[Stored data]
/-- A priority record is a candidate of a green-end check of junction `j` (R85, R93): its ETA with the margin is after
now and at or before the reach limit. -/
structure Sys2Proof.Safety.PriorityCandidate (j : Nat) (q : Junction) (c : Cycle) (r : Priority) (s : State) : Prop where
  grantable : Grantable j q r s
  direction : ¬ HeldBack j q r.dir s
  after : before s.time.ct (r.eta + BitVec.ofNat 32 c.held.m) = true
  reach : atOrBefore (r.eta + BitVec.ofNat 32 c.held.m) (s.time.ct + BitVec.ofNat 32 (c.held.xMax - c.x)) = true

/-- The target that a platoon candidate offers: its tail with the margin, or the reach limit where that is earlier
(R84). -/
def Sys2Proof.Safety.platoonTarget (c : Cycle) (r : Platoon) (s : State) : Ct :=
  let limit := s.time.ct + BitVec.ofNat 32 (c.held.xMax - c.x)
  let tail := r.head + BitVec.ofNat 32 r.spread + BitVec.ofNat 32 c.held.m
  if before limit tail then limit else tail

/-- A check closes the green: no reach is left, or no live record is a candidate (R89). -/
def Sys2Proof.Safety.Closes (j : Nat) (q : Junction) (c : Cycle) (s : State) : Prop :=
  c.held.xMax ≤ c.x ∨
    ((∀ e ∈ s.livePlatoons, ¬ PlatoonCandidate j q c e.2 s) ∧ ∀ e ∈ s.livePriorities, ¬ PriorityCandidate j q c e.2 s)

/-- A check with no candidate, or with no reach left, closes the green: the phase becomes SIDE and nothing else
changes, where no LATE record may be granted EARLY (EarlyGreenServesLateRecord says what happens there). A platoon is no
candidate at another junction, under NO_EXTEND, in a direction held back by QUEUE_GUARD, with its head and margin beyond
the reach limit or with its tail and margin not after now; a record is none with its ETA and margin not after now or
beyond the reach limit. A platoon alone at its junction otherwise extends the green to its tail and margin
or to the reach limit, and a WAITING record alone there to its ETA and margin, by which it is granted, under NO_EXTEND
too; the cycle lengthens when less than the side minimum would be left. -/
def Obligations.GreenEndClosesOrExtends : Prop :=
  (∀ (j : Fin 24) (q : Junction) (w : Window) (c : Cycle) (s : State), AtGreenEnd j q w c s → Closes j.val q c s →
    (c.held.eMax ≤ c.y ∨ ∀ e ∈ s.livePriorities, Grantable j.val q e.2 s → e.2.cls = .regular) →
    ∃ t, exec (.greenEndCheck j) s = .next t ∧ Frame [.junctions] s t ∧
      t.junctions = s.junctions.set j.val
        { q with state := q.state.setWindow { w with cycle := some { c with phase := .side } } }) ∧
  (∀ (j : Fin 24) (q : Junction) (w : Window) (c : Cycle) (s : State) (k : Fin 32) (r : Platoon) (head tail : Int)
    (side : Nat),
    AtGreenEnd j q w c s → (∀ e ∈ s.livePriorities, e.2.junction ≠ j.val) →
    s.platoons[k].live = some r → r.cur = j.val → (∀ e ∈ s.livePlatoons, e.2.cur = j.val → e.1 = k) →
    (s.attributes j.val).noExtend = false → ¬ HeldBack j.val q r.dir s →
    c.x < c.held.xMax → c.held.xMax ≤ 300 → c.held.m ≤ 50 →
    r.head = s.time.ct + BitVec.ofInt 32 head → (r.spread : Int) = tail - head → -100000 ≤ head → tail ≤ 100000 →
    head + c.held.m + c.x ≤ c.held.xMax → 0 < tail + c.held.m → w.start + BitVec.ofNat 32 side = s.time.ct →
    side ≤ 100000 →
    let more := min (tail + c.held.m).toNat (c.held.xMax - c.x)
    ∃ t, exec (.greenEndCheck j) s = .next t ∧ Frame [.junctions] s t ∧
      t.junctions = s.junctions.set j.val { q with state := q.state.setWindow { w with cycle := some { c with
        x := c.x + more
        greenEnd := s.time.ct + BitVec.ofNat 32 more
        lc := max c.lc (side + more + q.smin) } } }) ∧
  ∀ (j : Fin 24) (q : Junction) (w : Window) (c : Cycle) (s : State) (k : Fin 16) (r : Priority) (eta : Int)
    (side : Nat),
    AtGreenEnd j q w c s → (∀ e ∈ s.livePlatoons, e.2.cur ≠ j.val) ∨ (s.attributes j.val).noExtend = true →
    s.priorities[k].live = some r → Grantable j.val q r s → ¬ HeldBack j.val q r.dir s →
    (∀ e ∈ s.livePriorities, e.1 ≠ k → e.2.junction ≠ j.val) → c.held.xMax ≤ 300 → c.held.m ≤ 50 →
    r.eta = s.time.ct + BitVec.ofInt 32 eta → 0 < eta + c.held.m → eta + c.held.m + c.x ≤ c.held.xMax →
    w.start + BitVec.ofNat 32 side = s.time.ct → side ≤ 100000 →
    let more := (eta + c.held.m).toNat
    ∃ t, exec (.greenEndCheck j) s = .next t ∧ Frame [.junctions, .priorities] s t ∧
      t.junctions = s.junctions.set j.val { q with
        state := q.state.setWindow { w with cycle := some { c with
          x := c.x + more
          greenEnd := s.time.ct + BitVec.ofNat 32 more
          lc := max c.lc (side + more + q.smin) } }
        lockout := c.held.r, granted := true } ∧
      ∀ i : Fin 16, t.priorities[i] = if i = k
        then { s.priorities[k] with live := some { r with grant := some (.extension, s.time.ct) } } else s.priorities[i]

TASK INSTRUCTIONS: The answer must be a single number: how many lines of the data include the string "direction".

EXERCISE RESPONSE: 2